=== Extracted data ===

/-- Settles O39: `exec_acts_separately` at the two states, which agree in all that the side compared depends on. -/
theorem genAndSessionIndependent : Obligations.GenAndSessionIndependent := by
  refine ⟨fun i s => ?frame, fun i s g => ?session, fun i s S => ?gen⟩
  case frame =>
    obtain ⟨t, h, hg, hS⟩ := exec_acts_separately i s
    refine ⟨t, h, ?_⟩
    cases i with
    | gstep | greset | gseed => exact hS
    | peekGen | peekTx | peekRx => exact ⟨hS, hg⟩
    | setin | submit | complete | desync | sreset | sseed => exact hg
  case session =>
    obtain ⟨t, ht, -, hS⟩ := exec_acts_separately i s
    obtain ⟨u, hu, -, hS'⟩ := exec_acts_separately i (s.setGen g)
    exact ⟨t, u, ht, hu, hS'.trans hS.symm⟩
  case gen =>
    obtain ⟨t, ht, hg, -⟩ := exec_acts_separately i s
    obtain ⟨u, hu, hg', -⟩ := exec_acts_separately i (s.setSession S)
    exact ⟨t, u, ht, hu, hg'.trans hg.symm⟩

end Sys2Proof.Machine
end
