-- ==== Sys2Proof/Syntax.lean ====
section
/-! DEFINITION. The commands of the PD9-384: one constructor of `Instr` for each row of
spec/opcode_table.json. The table gives the rows no operand bits (every "fields" list is empty), so the
operands are the model's: the data with which the spec's own rule for the row says the command or event
arrives (an address, a data word, a level, a measured value, a received packet). DESIGN CHOICE, log entry 2. -/

namespace Sys2Proof

/-- The port a register access comes through; ERR_CAUSE.SOURCE reads 1 for SPI and 2 for in-band (R84). -/
inductive Port where
  | spi
  | inband
  deriving DecidableEq, Repr

/-- A receive lane of the link: A is logical lane 0, B logical lane 1 (R330, R342). -/
inductive RxLane where
  | a
  | b
  deriving DecidableEq, Repr

/-- How a packet from the host arrived (R332, R342): its VC and SEQ, the lanes that delivered a copy with a
good CRC-32, and which copy came first. -/
structure RxInfo where
  vc : BitVec 4
  seq : BitVec 12
  goodA : Bool
  goodB : Bool
  bFirst : Bool
  deriving DecidableEq, Repr

/-- Why a received packet is discarded (R335): a bad CRC-32, or a data type not accepted on RX. -/
inductive RxBad where
  | crc
  | dataType
  deriving DecidableEq, Repr

/-- A power-good input (R55), in the order of its FOLD codes 1 to 3. -/
inductive PgInput where
  | core
  | ana
  | io
  deriving DecidableEq, Repr

/-- The elements that failed their test or calibration (R61, R62, R75): own TDCs by logical channel, kitty
TDCs, ADCs (8 is the spare). -/
structure Spares where
  tdcs : List (Fin 384)
  kitties : List (Fin 16)
  adcs : List (Fin 9)
  deriving DecidableEq, Repr

/-- A self-test item with its outcome (R61). `soft` lists banks that took a soft repair (R355),
`cells` the addresses of single correctable cells (R62). For the
ledger item the outcomes of the two signature checks and of the change log chain are supplied (R63), for the
calibration the register words that it measured (R61). -/
inductive SelfTest where
  | bankBist (ok : Bool) (soft : List (Fin 32)) (cells : List (BitVec 24))
  | histBist (ok : Bool) (cells : List (BitVec 24))
  | ringBist (ok : Bool) (cells : List (BitVec 24))
  | tdcLoop (fails : Spares)
  | adcRamp (fails : Spares)
  | ldbLoop (ok : Bool)
  | safetyOutputs (ok : Bool)
  | calibration (fails : Spares) (results : List (Nat × BitVec 32))
  | ledger (signatureA signatureB logIntact : Bool)
  | configLoad
  | collect
  deriving DecidableEq, Repr

/-- The two ways to write off requests (R74, R84): PWR.DOMAIN.OFF_REQ whole, or the alias in a page's PWR word. -/
inductive OffReq where
  | domains (bits : BitVec 9)
  | page (p : Fin 256) (off : Bool)
  deriving DecidableEq, Repr

/-- A window of the energy governor (R153), by its length. -/
inductive GovSpan where
  | us100
  | ms10
  | s10
  deriving DecidableEq, Repr

/-- What a TDC conversion belongs to (R210, R214): the oldest edge in conversion of a logical channel, or the
DUMMY edge with its count n from the origin. -/
inductive ConvTarget where
  | channel (c : Fin 384)
  | dummy (n : Nat)
  deriving DecidableEq, Repr

/-- A raw sample of a bus (R271, R272): its code and the over-range comparator, by the converter that gave it;
none where no converter did. -/
inductive RawSample where
  | missing
  | own (code : BitVec 12) (ovr : Bool)
  | spare (code : BitVec 12) (ovr : Bool)
  deriving DecidableEq, Repr

/-- A cause by which an ADC fails a health check (R275). -/
inductive AdcCause where
  | redundancy
  | timeout
  deriving DecidableEq, Repr

/-- What the header ECC of a CSI-2 packet finds (R293, R295). -/
inductive HeaderEcc where
  | clean
  | corrected
  | uncorrectable
  deriving DecidableEq, Repr

/-- The conversions of a housekeeping round (R433): on-die sensors twice, 1/16 °C; remote diodes at currents I and
10 I, and thermistors, µV; supplies, mV; mean photocurrents, 1/16 µA; DBIAS_SENSE and the reference, mV; the zero
and full-scale checks, codes. -/
structure HkRaw where
  die : List Int
  again : List Int
  diode : List (Nat × Nat)
  therm : List Nat
  supply : List Nat
  mpd : List Nat
  bias : Nat
  reference : Nat
  zero : Nat
  full : Nat
  deriving DecidableEq, Repr

/-- The TOT comparator at a conversion (R191), 6.25 ps from the edge: its rise, none where it has none, and its fall. -/
structure TotEdges where
  rise : Option Nat
  fall : Nat
  deriving DecidableEq, Repr

/-- A channel that moves between TDCs, with the TCLK count of the move (R208). -/
structure KittyMove where
  channel : Fin 384
  tclk : Nat
  deriving DecidableEq, Repr

/-- A capture (R279): its samples, and beside them the samples with OR of ADCs 0 to 8 since the last capture (R270, R291). -/
structure RecordSamples where
  samples : List RawSample
  overs : List Nat := []
  deriving DecidableEq, Repr
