-- ==== Sys2Proof/Machine/Bits.lean ====
section
/-! DEFINITION. Field extraction, signed reading, saturation and rounding: the small arithmetic that the
meanings share. All of it is on Nat and Int, narrowed explicitly. -/

namespace Sys2Proof.Machine

/-- The place of a field: its word address, its lowest bit and its width. -/
structure Fld where
  addr : Nat
  lo : Nat
  width : Nat
  deriving DecidableEq, Repr

/-- Bits [lo + width - 1 : lo] of a number. -/
def bitsOf (v lo width : Nat) : Nat := (v / 2 ^ lo) % 2 ^ width

/-- Bit `k` of a number. -/
def bitOf (v k : Nat) : Bool := bitsOf v k 1 == 1

/-- `v` with bits [lo + width - 1 : lo] replaced by `x`. -/
def putBits (v lo width x : Nat) : Nat :=
  v - bitsOf v lo width * 2 ^ lo + (x % 2 ^ width) * 2 ^ lo

/-- 1 for true. -/
def b2n (b : Bool) : Nat := if b then 1 else 0

/-- A field's value in a register word. -/
def Fld.get (f : Fld) (w : Word) : Nat := bitsOf w.toNat f.lo f.width

/-- A register word with a field replaced. -/
def Fld.put (f : Fld) (w : Word) (v : Nat) : Word := BitVec.ofNat 32 (putBits w.toNat f.lo f.width v)

/-- The mask of bits [hi:lo]. -/
def maskOf (hi lo : Nat) : Nat := (2 ^ (hi - lo + 1) - 1) * 2 ^ lo

/-- A number of `width` bits read as two's complement. -/
def signed (width v : Nat) : Int :=
  if v % 2 ^ width < 2 ^ (width - 1) then (v % 2 ^ width : Nat) else ((v % 2 ^ width : Nat) : Int) - (2 ^ width : Nat)

/-- The two's complement of an integer in `width` bits. -/
def unsigned (width : Nat) (v : Int) : Nat := (v % ((2 ^ width : Nat) : Int)).toNat

/-- An integer clipped to the signed range of `width` bits. -/
def clipSigned (width : Nat) (v : Int) : Int :=
  let m : Int := (2 ^ (width - 1) : Nat)
  if v ≥ m then m - 1 else if v < -m then -m else v

/-- An integer clipped to [lo, hi]. -/
def clip (lo hi v : Int) : Int := if v < lo then lo else if v > hi then hi else v

/-- A count that stops at its largest value (saturating counters of the field tables). -/
def satAdd (width v n : Nat) : Nat := if v + n < 2 ^ width then v + n else 2 ^ width - 1

/-- A value that stops at the largest the width holds. -/
def satTo (width v : Nat) : Nat := if v < 2 ^ width then v else 2 ^ width - 1

/-- Division rounded to the nearest, halves away from zero, for a natural numerator. -/
def divRound (a b : Nat) : Nat := (2 * a + b) / (2 * b)

/-- Division rounded up. -/
def divUp (a b : Nat) : Nat := (a + b - 1) / b

/-- Whether an even number of the low `n` bits of `v` are 1. -/
def evenOnes (v : Nat) : Nat → Bool
  | 0 => true
  | n + 1 => if v.testBit n then !(evenOnes v n) else evenOnes v n

/-- How many of the low `n` bits of `v` are 1. -/
def popCount (v : Nat) : Nat → Nat
  | 0 => 0
  | n + 1 => popCount v n + b2n (v.testBit n)

/-- The numbers below `n` that satisfy `p`, in rising order. -/
def filterRange (n : Nat) (p : Nat → Bool) : List Nat := (List.range n).filter p

/-- Element `i` of a list, or `d` past its end. -/
def nth {α : Type} (l : List α) (i : Nat) (d : α) : α := l.getD i d

/-- A list with element `i` replaced (unchanged past its end). -/
def setNth {α : Type} (l : List α) (i : Nat) (x : α) : List α := l.set i x

/-- An element put before the first one that `lt` puts it before. -/
def insertBy {α : Type} (lt : α → α → Bool) (x : α) : List α → List α
  | [] => [x]
  | y :: ys => if lt x y then x :: y :: ys else y :: insertBy lt x ys

/-- A stable insertion sort. -/
def sortBy {α : Type} (lt : α → α → Bool) : List α → List α
  | [] => []
  | x :: xs => insertBy lt x (sortBy lt xs)

/-- Element `i` of a list changed. -/
def updNth {α : Type} (l : List α) (i : Nat) (g : α → α) : List α := l.modify i g

/-- The halfwords of a 32-bit word, upper first. -/
def half2 (v : Nat) : List Nat := [v / 65536 % 65536, v % 65536]

end Sys2Proof.Machine
end

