-- ==== Sys2Proof/Machine/RegMap.lean ====
section
/-! DEFINITION. The register map of the PD9-384: every field of every register word of the spec's field
tables, with its bits, its access code (R11), its reset value (R10) and, for a shadowed field, its
commit class (immediate R92, frame-only R134, drained R91). One row per table heading of the spec; rows
for indexed registers carry the count and the stride of up to two indices. Nothing here is a meaning:
Machine/Ops.lean reads the map. -/

namespace Sys2Proof.Machine

/-- The access codes of R11. -/
inductive Acc where
  | ro | rw | w1c | w1s | wo | rws | rwl
  deriving DecidableEq, Repr

/-- The commit class of a shadowed field (R91, R92, R134). -/
inductive CommitClass where
  | hand | imm | frame | drained | frameDrained
  deriving DecidableEq, Repr

/-- One field of a register table: bits [hi:lo], access, reset, and by how much the reset grows with
the row's two indices and with the page's instance number. -/
structure FieldDef where
  hi : Nat
  lo : Nat
  acc : Acc
  reset : Nat := 0
  cls : CommitClass := .hand
  stepI : Nat := 0
  stepJ : Nat := 0
  stepInst : Nat := 0
  deriving DecidableEq, Repr

/-- A field definition written as a line of a field table. -/
def fd (hi lo : Nat) (acc : Acc) (reset : Nat := 0) (cls : CommitClass := .hand)
    (stepI stepJ stepInst : Nat := 0) : FieldDef := ⟨hi, lo, acc, reset, cls, stepI, stepJ, stepInst⟩

/-- One heading of the field tables: the word offset, two index ranges (count, stride), the fields. -/
structure RegRow where
  first : Nat
  countI : Nat
  strideI : Nat
  countJ : Nat
  strideJ : Nat
  fields : List FieldDef
  deriving DecidableEq, Repr

/-- A row for a single word. -/
def RegRow.one (off : Nat) (fs : List FieldDef) : RegRow := ⟨off, 1, 1, 1, 1, fs⟩

/-- A row for `n` words at a stride. -/
def RegRow.many (off n stride : Nat) (fs : List FieldDef) : RegRow := ⟨off, n, stride, 1, 1, fs⟩

/-- CHIP: the block registers of the page (04_registers_and_host_port.md, R105). -/
def rowsChip : List RegRow :=
  [
  -- DEVID
  RegRow.one 0x010 [
    fd 31 16 .ro 37764,
    fd 15 8 .ro 176,
    fd 7 4 .ro],
  -- GEN
  RegRow.one 0x011 [
    fd 15 0 .ro],
  -- GCOMMIT
  RegRow.one 0x012 [
    fd 4 4 .w1s,
    fd 1 0 .rw]]

/-- CLK: the block registers of the page (03_startup_and_power_states.md, R79). -/
def rowsClk : List RegRow :=
  [
  -- REFSEL
  RegRow.one 0x010 [
    fd 9 9 .ro,
    fd 8 8 .ro,
    fd 6 6 .ro,
    fd 5 5 .ro,
    fd 4 4 .ro,
    fd 1 1 .rw 1,
    fd 0 0 .rw],
  -- DROOP
  RegRow.one 0x011 [
    fd 31 16 .ro,
    fd 9 9 .ro,
    fd 8 8 .ro,
    fd 7 0 .ro],
  -- DROOP_STAT
  RegRow.one 0x012 [
    fd 31 16 .ro,
    fd 15 0 .ro],
  -- DROOP_CLR
  RegRow.one 0x013 [
    fd 0 0 .wo],
  -- REFSTAT
  RegRow.one 0x014 [
    fd 31 16 .ro,
    fd 15 0 .ro]]

/-- PWR: the block registers of the page (03_startup_and_power_states.md, R79). -/
def rowsPwr : List RegRow :=
  [
  -- STATE
  RegRow.one 0x010 [
    fd 7 4 .ro,
    fd 3 0 .ro],
  -- REQ
  RegRow.one 0x011 [
    fd 3 0 .wo],
  -- DOMAIN
  RegRow.one 0x012 [
    fd 24 16 .rw,
    fd 8 0 .ro 1],
  -- WAKE_CFG
  RegRow.one 0x013 [
    fd 5 5 .rw 1,
    fd 4 4 .rw,
    fd 3 3 .rw 1,
    fd 2 2 .rw,
    fd 1 1 .rw,
    fd 0 0 .rw 1],
  -- WAKE_SRC
  RegRow.one 0x014 [
    fd 8 8 .w1c,
    fd 4 4 .w1c,
    fd 3 3 .w1c,
    fd 2 2 .w1c,
    fd 1 1 .w1c,
    fd 0 0 .w1c],
  -- ENTRY
  RegRow.one 0x015 [
    fd 31 16 .ro,
    fd 15 12 .ro,
    fd 11 8 .ro,
    fd 7 0 .ro]]

/-- BOOT: the block registers of the page (03_startup_and_power_states.md, R79). -/
def rowsBoot : List RegRow :=
  [
  -- CAUSE
  RegRow.one 0x010 [
    fd 23 16 .ro,
    fd 13 12 .ro,
    fd 11 8 .ro,
    fd 7 0 .ro],
  -- CMD
  RegRow.one 0x011 [
    fd 7 0 .wo],
  -- SELFTEST
  RegRow.one 0x012 [
    fd 31 20 .ro,
    fd 8 0 .ro],
  -- PARAM
  RegRow.one 0x013 [
    fd 24 24 .ro,
    fd 23 12 .ro 100,
    fd 11 8 .ro 3,
    fd 7 0 .ro 20],
  -- IMAGE
  RegRow.one 0x014 [
    fd 5 5 .ro,
    fd 4 4 .ro,
    fd 3 3 .ro,
    fd 2 2 .ro,
    fd 1 1 .ro,
    fd 0 0 .ro],
  -- TIMING
  RegRow.one 0x015 [
    fd 31 0 .ro],
  -- FW_CMD
  RegRow.one 0x016 [
    fd 7 0 .wo],
  -- FW_STAT
  RegRow.one 0x017 [
    fd 31 31 .ro,
    fd 30 28 .ro,
    fd 15 0 .ro],
  -- FW_VER
  RegRow.one 0x018 [
    fd 31 16 .ro,
    fd 15 0 .ro],
  -- CFG_CMD
  RegRow.one 0x019 [
    fd 5 4 .wo,
    fd 3 0 .wo],
  -- CFG_STAT
  RegRow.one 0x01A [
    fd 31 31 .ro,
    fd 30 28 .ro,
    fd 23 0 .ro],
  -- CFG_ID
  RegRow.one 0x01B [
    fd 31 0 .ro]]
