-- ==== Sys2Proof/Machine/RegNames.lean ====
section
/-! DEFINITION. The registers and their fields under the spec's own names: `PAGE.NAME` is the word
address (page times 0x400 plus offset, R7) and `PAGE.NAME.FIELD` the field's place in it, as
the field tables of spec/03 to spec/18 give them. Only the names the model uses are listed. -/

set_option linter.dupNamespace false

namespace Sys2Proof.Machine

===

• [Task objective]:
In the listing above, find the line with "structure FieldDef where" and the line with "(stepI stepJ stepInst"; output exactly those lines and all lines between them.

• [Exercise solution]:
structure FieldDef where
  hi : Nat
  lo : Nat
  acc : Acc
  reset : Nat := 0
  cls : CommitClass := .hand
  stepI : Nat := 0
  stepJ : Nat := 0
  stepInst : Nat := 0
  deriving DecidableEq, Repr

/-- A field definition written as a line of a field table. -/
def fd (hi lo : Nat) (acc : Acc) (reset : Nat := 0) (cls : CommitClass := .hand)
    (stepI stepJ stepInst : Nat := 0) : FieldDef := ⟨hi, lo, acc, reset, cls, stepI, stepJ, stepInst⟩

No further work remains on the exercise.